● Exercise prompt
Return exactly the span of lines in the following data that opens with the line containing "s.nextPair := rfl" and closes with the line containing "s.absentHomes := rfl". Include nothing else.

(Collected data)

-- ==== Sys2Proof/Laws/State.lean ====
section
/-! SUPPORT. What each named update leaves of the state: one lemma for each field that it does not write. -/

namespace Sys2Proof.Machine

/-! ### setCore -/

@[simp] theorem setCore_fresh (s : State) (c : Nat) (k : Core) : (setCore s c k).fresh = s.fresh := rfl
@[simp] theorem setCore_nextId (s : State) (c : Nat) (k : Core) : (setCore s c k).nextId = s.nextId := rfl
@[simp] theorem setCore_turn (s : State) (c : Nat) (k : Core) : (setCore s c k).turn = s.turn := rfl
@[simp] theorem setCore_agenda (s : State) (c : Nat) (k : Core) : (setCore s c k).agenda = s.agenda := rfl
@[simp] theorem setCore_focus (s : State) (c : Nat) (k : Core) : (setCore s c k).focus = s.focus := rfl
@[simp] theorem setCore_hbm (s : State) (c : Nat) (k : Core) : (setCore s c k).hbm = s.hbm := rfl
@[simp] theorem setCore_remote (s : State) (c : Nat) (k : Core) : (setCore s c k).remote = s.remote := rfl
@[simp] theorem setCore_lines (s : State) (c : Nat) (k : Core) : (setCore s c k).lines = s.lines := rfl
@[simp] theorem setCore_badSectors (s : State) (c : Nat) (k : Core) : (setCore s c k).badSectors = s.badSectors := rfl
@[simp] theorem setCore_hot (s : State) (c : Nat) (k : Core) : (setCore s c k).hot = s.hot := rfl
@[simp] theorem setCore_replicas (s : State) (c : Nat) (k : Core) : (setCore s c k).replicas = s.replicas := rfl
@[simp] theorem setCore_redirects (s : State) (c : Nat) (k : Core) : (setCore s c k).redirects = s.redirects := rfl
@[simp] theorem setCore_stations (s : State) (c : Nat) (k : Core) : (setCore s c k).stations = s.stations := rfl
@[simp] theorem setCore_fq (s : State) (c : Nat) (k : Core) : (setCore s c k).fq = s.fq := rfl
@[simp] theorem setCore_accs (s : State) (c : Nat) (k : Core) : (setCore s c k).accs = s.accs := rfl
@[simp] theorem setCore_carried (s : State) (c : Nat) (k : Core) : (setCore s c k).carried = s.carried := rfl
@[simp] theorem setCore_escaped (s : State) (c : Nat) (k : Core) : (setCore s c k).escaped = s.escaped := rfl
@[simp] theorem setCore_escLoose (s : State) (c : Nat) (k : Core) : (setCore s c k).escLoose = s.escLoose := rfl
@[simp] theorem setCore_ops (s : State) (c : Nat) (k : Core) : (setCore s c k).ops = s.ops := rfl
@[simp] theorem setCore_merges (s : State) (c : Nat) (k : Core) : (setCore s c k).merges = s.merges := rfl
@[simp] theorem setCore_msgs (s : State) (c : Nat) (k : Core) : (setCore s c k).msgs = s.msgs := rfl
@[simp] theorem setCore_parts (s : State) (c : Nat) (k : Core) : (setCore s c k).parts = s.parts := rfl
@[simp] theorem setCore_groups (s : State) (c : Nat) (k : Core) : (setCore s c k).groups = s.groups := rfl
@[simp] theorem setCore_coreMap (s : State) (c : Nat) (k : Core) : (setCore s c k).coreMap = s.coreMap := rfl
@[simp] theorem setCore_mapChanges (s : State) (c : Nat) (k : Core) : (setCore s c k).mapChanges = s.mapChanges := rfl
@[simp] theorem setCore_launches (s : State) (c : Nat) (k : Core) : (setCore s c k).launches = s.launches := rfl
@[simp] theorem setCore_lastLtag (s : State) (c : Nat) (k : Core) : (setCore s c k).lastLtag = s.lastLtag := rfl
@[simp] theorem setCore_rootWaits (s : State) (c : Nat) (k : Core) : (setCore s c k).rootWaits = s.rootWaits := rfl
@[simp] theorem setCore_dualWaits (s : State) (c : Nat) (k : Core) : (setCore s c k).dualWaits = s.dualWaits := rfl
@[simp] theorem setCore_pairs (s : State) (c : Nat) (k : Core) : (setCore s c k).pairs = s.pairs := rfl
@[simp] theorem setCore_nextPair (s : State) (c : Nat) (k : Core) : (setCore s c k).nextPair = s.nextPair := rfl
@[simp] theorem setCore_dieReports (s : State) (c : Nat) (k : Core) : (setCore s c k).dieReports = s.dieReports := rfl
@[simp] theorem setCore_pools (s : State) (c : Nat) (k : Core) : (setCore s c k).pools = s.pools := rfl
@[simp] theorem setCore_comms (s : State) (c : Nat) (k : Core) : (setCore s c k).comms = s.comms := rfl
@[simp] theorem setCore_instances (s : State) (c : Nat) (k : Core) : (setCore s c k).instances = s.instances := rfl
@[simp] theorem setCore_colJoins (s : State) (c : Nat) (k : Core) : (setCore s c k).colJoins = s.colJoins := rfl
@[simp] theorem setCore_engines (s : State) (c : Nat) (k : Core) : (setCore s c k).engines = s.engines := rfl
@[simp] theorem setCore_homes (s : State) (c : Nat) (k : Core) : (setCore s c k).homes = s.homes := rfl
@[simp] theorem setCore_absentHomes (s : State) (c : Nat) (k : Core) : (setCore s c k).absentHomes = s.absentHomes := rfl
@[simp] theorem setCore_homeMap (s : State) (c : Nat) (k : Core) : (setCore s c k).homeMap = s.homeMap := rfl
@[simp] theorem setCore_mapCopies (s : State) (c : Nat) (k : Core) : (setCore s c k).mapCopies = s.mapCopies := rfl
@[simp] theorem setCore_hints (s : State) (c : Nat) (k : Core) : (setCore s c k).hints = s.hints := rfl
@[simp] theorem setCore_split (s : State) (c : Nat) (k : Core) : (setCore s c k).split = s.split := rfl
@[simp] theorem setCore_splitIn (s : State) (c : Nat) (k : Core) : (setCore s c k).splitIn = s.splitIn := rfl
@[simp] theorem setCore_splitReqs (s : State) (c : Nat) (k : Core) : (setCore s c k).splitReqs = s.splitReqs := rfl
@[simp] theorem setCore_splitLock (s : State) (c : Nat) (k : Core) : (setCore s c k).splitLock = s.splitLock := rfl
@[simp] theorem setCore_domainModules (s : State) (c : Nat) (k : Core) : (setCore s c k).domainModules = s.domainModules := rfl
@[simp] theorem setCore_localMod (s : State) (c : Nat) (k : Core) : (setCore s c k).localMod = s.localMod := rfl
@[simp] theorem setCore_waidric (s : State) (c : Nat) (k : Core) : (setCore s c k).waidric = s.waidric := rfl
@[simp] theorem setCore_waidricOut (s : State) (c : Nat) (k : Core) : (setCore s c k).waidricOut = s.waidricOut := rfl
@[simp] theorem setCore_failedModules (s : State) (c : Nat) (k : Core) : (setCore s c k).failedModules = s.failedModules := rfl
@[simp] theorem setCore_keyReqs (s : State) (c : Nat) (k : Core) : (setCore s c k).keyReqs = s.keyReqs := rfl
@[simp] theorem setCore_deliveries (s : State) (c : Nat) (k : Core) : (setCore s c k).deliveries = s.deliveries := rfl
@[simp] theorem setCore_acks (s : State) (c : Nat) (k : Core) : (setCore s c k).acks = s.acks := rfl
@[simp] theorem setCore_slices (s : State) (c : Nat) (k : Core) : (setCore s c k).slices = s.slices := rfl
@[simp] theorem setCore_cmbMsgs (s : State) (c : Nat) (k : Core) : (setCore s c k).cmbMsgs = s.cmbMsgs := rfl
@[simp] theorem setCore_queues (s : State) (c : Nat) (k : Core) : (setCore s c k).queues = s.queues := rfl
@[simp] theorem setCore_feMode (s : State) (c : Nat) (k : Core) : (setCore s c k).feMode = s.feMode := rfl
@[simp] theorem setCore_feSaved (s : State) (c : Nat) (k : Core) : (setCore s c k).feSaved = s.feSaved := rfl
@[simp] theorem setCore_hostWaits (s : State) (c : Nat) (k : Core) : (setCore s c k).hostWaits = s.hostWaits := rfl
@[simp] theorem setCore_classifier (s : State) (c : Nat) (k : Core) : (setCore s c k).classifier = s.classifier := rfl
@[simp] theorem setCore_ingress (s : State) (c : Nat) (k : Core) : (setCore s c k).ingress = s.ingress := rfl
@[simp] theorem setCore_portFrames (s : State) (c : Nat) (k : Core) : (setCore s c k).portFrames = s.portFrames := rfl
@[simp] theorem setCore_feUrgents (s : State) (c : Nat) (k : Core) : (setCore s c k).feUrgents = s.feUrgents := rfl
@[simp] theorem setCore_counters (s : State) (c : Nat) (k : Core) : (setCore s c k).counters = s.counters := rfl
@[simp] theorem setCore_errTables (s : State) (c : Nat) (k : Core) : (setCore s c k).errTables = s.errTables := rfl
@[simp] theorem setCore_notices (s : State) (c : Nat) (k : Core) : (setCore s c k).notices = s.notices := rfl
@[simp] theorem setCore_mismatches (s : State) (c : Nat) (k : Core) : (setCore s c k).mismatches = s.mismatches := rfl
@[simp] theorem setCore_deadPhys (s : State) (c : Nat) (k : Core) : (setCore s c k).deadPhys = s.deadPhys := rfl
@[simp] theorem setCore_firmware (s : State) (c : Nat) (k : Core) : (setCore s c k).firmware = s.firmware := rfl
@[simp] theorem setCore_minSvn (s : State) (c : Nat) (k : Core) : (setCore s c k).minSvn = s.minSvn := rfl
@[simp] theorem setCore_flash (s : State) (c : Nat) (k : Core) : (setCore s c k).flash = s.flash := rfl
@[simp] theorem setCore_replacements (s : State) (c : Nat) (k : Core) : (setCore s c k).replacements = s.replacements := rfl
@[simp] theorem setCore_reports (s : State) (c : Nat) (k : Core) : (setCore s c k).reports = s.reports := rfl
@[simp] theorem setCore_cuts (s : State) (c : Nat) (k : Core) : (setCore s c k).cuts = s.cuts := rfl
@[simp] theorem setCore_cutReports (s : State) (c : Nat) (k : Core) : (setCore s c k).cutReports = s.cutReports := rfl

● Answer space
@[simp] theorem setCore_nextPair (s : State) (c : Nat) (k : Core) : (setCore s c k).nextPair = s.nextPair := rfl
@[simp] theorem setCore_dieReports (s : State) (c : Nat) (k : Core) : (setCore s c k).dieReports = s.dieReports := rfl
@[simp] theorem setCore_pools (s : State) (c : Nat) (k : Core) : (setCore s c k).pools = s.pools := rfl
@[simp] theorem setCore_comms (s : State) (c : Nat) (k : Core) : (setCore s c k).comms = s.comms := rfl
@[simp] theorem setCore_instances (s : State) (c : Nat) (k : Core) : (setCore s c k).instances = s.instances := rfl
@[simp] theorem setCore_colJoins (s : State) (c : Nat) (k : Core) : (setCore s c k).colJoins = s.colJoins := rfl
@[simp] theorem setCore_engines (s : State) (c : Nat) (k : Core) : (setCore s c k).engines = s.engines := rfl
@[simp] theorem setCore_homes (s : State) (c : Nat) (k : Core) : (setCore s c k).homes = s.homes := rfl
@[simp] theorem setCore_absentHomes (s : State) (c : Nat) (k : Core) : (setCore s c k).absentHomes = s.absentHomes := rfl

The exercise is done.